From the FCA’s perspective, a conviction for a sexual offence seemed to be enough to show that Mr Frensham lacked integrity, and that he could and should be banned from working in an authorised firm. But the tribunal disagreed. It was true that Mr Frensham lacked integrity, however that was not because he had been convicted of an offence. It was because he did not quickly and transparently enough tell the FCA that, at one point, he was held on remand, which made it difficult or impossible for him to do his job.

What can banks learn?

First, the regulators have over-reached themselves too often in this area, and they have been appropriately criticised for doing so.

Second, banks that followed the regulators’ lead too keenly might have avoided the risk of regulatory sanction (by acting in a way that showed they would not tolerate non-financial misconduct), and inadvertently generated the risk of employment law claims (by finding that those who committed offences lacked integrity, when the Frensham decision shows that is a more difficult conclusion to reach lawfully, than the regulators had previously suggested).

Third, the regulators sometimes get it wrong when they act and when they encourage others to act in a certain way.
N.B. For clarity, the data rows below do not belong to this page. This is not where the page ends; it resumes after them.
/-! ### The same revocation map -/

/-- Two states with the same memory, cores and messages in the mesh, between which the revocation map of a partition says the same: its
dredger has at most noted a map word that it could not read. -/
structure SameMap (part : Nat) (s t : State) : Prop where
  mem : t.mem = s.mem
  quays : t.quays = s.quays
  cores : t.cores = s.cores
  mesh : t.mesh = s.mesh
  part : partOf t part = { partOf s part with dr := { (partOf s part).dr with err := (partOf t part).dr.err } }

namespace SameMap

variable {part : Nat} {s t u : State}

theorem refl (part : Nat) (s : State) : SameMap part s s := ⟨rfl, rfl, rfl, rfl, rfl⟩

theorem trans (h : SameMap part s t) (g : SameMap part t u) : SameMap part s u where
  mem := g.mem.trans h.mem
  quays := g.quays.trans h.quays
  cores := g.cores.trans h.cores
  mesh := g.mesh.trans h.mesh
  part := by
    have hp := g.part
    rw [h.part] at hp
    exact hp

theorem foldl {α : Type} {f : State → α → State} (hf : ∀ s x, SameMap part s (f s x)) (l : List α) (s : State) :
    SameMap part s (l.foldl f s) := by
  induction l generalizing s with
  | nil => exact refl part s
  | cons x r ih => exact (hf s x).trans (ih _)

theorem homeDouble (h : SameMap part s t) (key : Nat) : homeDouble t key = homeDouble s key := by
  rw [Machine.homeDouble, Machine.homeDouble, h.mem]

theorem isBad (h : SameMap part s t) (key n : Nat) : isBad t key n = isBad s key n := by
  simp only [Machine.isBad, quayOf, h.quays]

theorem granCap (h : SameMap part s t) (g : Nat) : granCap t g = granCap s g := by
  rw [Machine.granCap, Machine.granCap, h.mem]

/-- R116 to R119: the walk reads memory and the grants alone. -/
theorem walkFrom (h : SameMap part s t) (va fuel table level : Nat) :
    walkFrom t (partOf t part) va fuel table level = walkFrom s (partOf s part) va fuel table level := by
  induction fuel generalizing table level with
  | zero => rfl
  | succ fuel ih =>
    have htable : ∀ n, tableGranted (partOf t part) table n = tableGranted (partOf s part) table n := fun n => by rw [h.part]; rfl
    have hframe : ∀ pa n, frameGranted (partOf t part) pa n = frameGranted (partOf s part) pa n := fun pa n => by rw [h.part]; rfl
    simp only [Machine.walkFrom, htable, hframe, h.homeDouble, h.isBad, ih]

theorem walk (h : SameMap part s t) (va : Nat) : walk t part va = walk s part va := by
  have hroot : (partOf t part).trRoot = (partOf s part).trRoot := by rw [h.part]
  simp only [Machine.walk, h.walkFrom, hroot]

theorem dredgerKey (h : SameMap part s t) (va : Nat) : dredgerKey t part va = dredgerKey s part va := by
  have hleaf : ∀ leaf kind remote, leafCheck (partOf t part) leaf kind remote = leafCheck (partOf s part) leaf kind remote :=
    fun leaf kind remote => by rw [h.part]; rfl
  simp only [Machine.dredgerKey, h.walk, hleaf]

theorem mapWord (h : SameMap part s t) (gran : Nat) : mapWord t part gran = mapWord s part gran := by
  have hmap : (partOf t part).dr.map = (partOf s part).dr.map := by rw [h.part]
  simp only [Machine.mapWord, hmap, h.dredgerKey, h.isBad, h.homeDouble]

/-- R106: an address is revoked in both states or in neither. -/
theorem revoked (h : SameMap part s t) (addr : Nat) : (revoked t part addr).1 = (revoked s part addr).1 := by
  have hgran : heapGranule (partOf t part) addr = heapGranule (partOf s part) addr := by rw [h.part]; rfl
  simp only [Machine.revoked, hgran, h.mapWord]
  split
  · rfl
  · split <;> rfl

theorem isRevoked (h : SameMap part s t) (c : Cap) : isRevoked t part c = isRevoked s part c := by
  rw [Machine.isRevoked, Machine.isRevoked, h.revoked]

theorem swept (h : SameMap part s t) : swept t part = swept s part :=
  funext fun c => by rw [Machine.swept, Machine.swept, h.isRevoked]

end SameMap

/-! ### The note of a map word -/

theorem sameMap_mapError (s : State) (part : Nat) : SameMap part s (mapError s part) where
  mem := rfl
  quays := rfl
  cores := rfl
  mesh := rfl
  part := by
    have h : partOf (mapError s part) part = { partOf s part with dr := { (partOf s part).dr with err := true } } :=
      partOf_setPart_same s part _
    rw [h]

/-- R105: a look at the map at most notes an error. -/
theorem revoked_state (s : State) (part addr : Nat) : (revoked s part addr).2 = s ∨ (revoked s part addr).2 = mapError s part := by
  unfold revoked
  extract_lets p
  split
  · exact .inl rfl
  · split
    · exact .inl rfl
    · exact .inr rfl

theorem sameMap_revoked (s : State) (part addr : Nat) : SameMap part s (revoked s part addr).2 := by
  rcases revoked_state s part addr with h | h
  · rw [h]
    exact SameMap.refl part s
  · rw [h]
    exact sameMap_mapError s part

theorem revoked_tags (s : State) (part addr : Nat) : (revoked s part addr).2.tags = s.tags := by
  rcases revoked_state s part addr with h | h
  · rw [h]
  · rw [h]
    rfl

theorem sameMap_noteMap (s : State) (part : Nat) (cs : List Cap) : SameMap part s (noteMap s part cs) := by
  refine SameMap.foldl (fun s c => ?_) cs s
  split
  · exact sameMap_revoked s part (capBase c)
  · exact SameMap.refl part s

@[simp] theorem noteMap_tags (s : State) (part : Nat) (cs : List Cap) : (noteMap s part cs).tags = s.tags := by
  refine List.foldlRecOn (motive := fun (t : State) => t.tags = s.tags) cs _ rfl fun t ht c _ => ?_
  split
  · exact (revoked_tags t part (capBase c)).trans ht
  · exact ht

end Sys2Proof.Machine
end

section
/-!
The parts of a sweep (R110, R111): what each leaves of memory and tags, and what it does to what a partition holds outside memory.
-/
namespace Sys2Proof.Machine

open Sys2Proof

/-! ### Memory and tags -/

section Memory

variable (s : State) (part : Nat)

@[simp] theorem setStage_mem (n : BitVec 3) : (setStage s part n).mem = s.mem := rfl
@[simp] theorem setStage_tags (n : BitVec 3) : (setStage s part n).tags = s.tags := rfl
@[simp] theorem stopCopies_mem : (stopCopies s part).mem = s.mem := (sameMap_noteMap s part _).mem
@[simp] theorem stopCopies_tags : (stopCopies s part).tags = s.tags := noteMap_tags s part _
@[simp] theorem sweepHeld_mem : (sweepHeld s part).mem = s.mem := (sameMap_noteMap s part _).mem
@[simp] theorem sweepHeld_tags : (sweepHeld s part).tags = s.tags := noteMap_tags s part _
@[simp] theorem sweepKept_mem : (sweepKept s part).mem = s.mem := (sameMap_noteMap s part _).mem
@[simp] theorem sweepKept_tags : (sweepKept s part).tags = s.tags := noteMap_tags s part _

theorem sameMap_sweepTags (pick : Nat → Bool) : SameMap part s (sweepTags s part pick) := by
  obtain ⟨mem, quays, cores, mesh, hpart⟩ := sameMap_noteMap s part (tagCaps s pick)
  exact ⟨mem, quays, cores, mesh, hpart⟩

theorem sameMap_sweepImages : SameMap part s (sweepImages s part) := by
  obtain ⟨mem, quays, cores, mesh, hpart⟩ := sameMap_noteMap s part (imageCaps s part)
  unfold sweepImages
  extract_lets u own one
  split
  · exact ⟨mem, quays, cores, mesh, hpart⟩
  · exact ⟨mem, quays, cores, mesh, hpart⟩

@[simp] theorem sweepTags_mem (pick : Nat → Bool) : (sweepTags s part pick).mem = s.mem := (sameMap_sweepTags s part pick).mem
@[simp] theorem sweepImages_mem : (sweepImages s part).mem = s.mem := (sameMap_sweepImages s part).mem

@[simp] theorem sweepImages_tags : (sweepImages s part).tags = s.tags := by
  unfold sweepImages
  extract_lets u own one
  split
  · exact noteMap_tags s part _
  · exact noteMap_tags s part _

/-- R110 stages 4 and 5: of the granules that are picked, the revoked ones lose their tags. -/
theorem mem_sweepTags (pick : Nat → Bool) (g : Nat) :
    g ∈ (sweepTags s part pick).tags ↔ g ∈ s.tags ∧ ¬ (pick g = true ∧ isRevoked s part (granCap s g) = true) := by
  have h := sameMap_noteMap s part (tagCaps s pick)
  simp only [sweepTags, noteMap_tags, List.mem_filter, h.isRevoked, h.granCap, Bool.not_eq_true', ← Bool.not_eq_true, Bool.and_eq_true]

/-- R110 stage 4: the granules of the local stores and A buffers that hold the partition's data. -/
theorem localGranule_iff (g : Nat) :
    localGranule s part g = true ↔ (windowOf (g * 32) = 0xC ∨ windowOf (g * 32) = 0xD) ∧ isL2Key (g * 32) = false ∧
      (berthOf s (winBerth (g * 32))).holds = some part := by
  simp only [localGranule, Bool.and_eq_true, Bool.or_eq_true, beq_iff_eq, Bool.not_eq_true', and_assoc]

end Memory

/-! ### What a partition holds outside memory -/

section Held

variable {s t u : State} {part : Nat} {f : Cap → Cap}

/-- R110 stage 3: a context of a core after the sweep. -/
def sweptTask (part : Nat) (f : Cap → Cap) (x : Ctx) : Ctx := if x.mode != .free && x.part == part then sweptCtx f x else x

theorem sweptTask_own {x : Ctx} (hm : x.mode ≠ .free) (hp : x.part = part) : sweptTask part f x = sweptCtx f x := by
  rw [sweptTask, bne_iff_ne.2 hm, beq_iff_eq.2 hp]
  rfl

theorem sweptTask_other {x : Ctx} (hp : x.part ≠ part) : sweptTask part f x = x := by
  rw [sweptTask, beq_eq_false_iff_ne.2 hp, Bool.and_false]
  rfl

theorem swept_null (s : State) (part : Nat) : swept s part Cap.null = Cap.null := rfl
The Forsyth judgment seems to suggest that Mr Forsyth lost his job because the regulators made serious allegations against him – although the allegations did not survive the tribunal process. And the Frensham judgment seems to suggest that banning a person from working in an authorised firm is unlikely to be lawful, if the ban is merely based on the assertion that those who commit crimes lack integrity, especially when (as in that case) the crime had nothing to do with Mr Frensham’s work, or workplace, and nothing to do with his status as an FCA-approved individual.

In some cases, it is therefore worth challenging the regulators, even if one would usually be inclined not to do so. It can also be worth choosing not to act, even if one’s instinct is that “something must be done”, until the tribunal process has finished, because the tribunal process can fundamentally change one’s views about the thing that “must be done”.

And finally, for the human resources, legal and compliance professionals who have been trying to persuade a bank to do the right thing when non-financial misconduct has occurred, and those who have suffered as a result of that misconduct, the regulators have let you down. Some will use this as an excuse not to act in the future, and now it will be even harder to persuade them to do so.

The regulators have also let down those who lost their jobs because the regulators made false allegations against them, as well as those who lost their jobs because the regulators previously insisted that a lack of integrity in one’s private life can be enough to show a lack of integrity in one’s professional life too.

Chris Finney is a partner at law firm Fox Williams.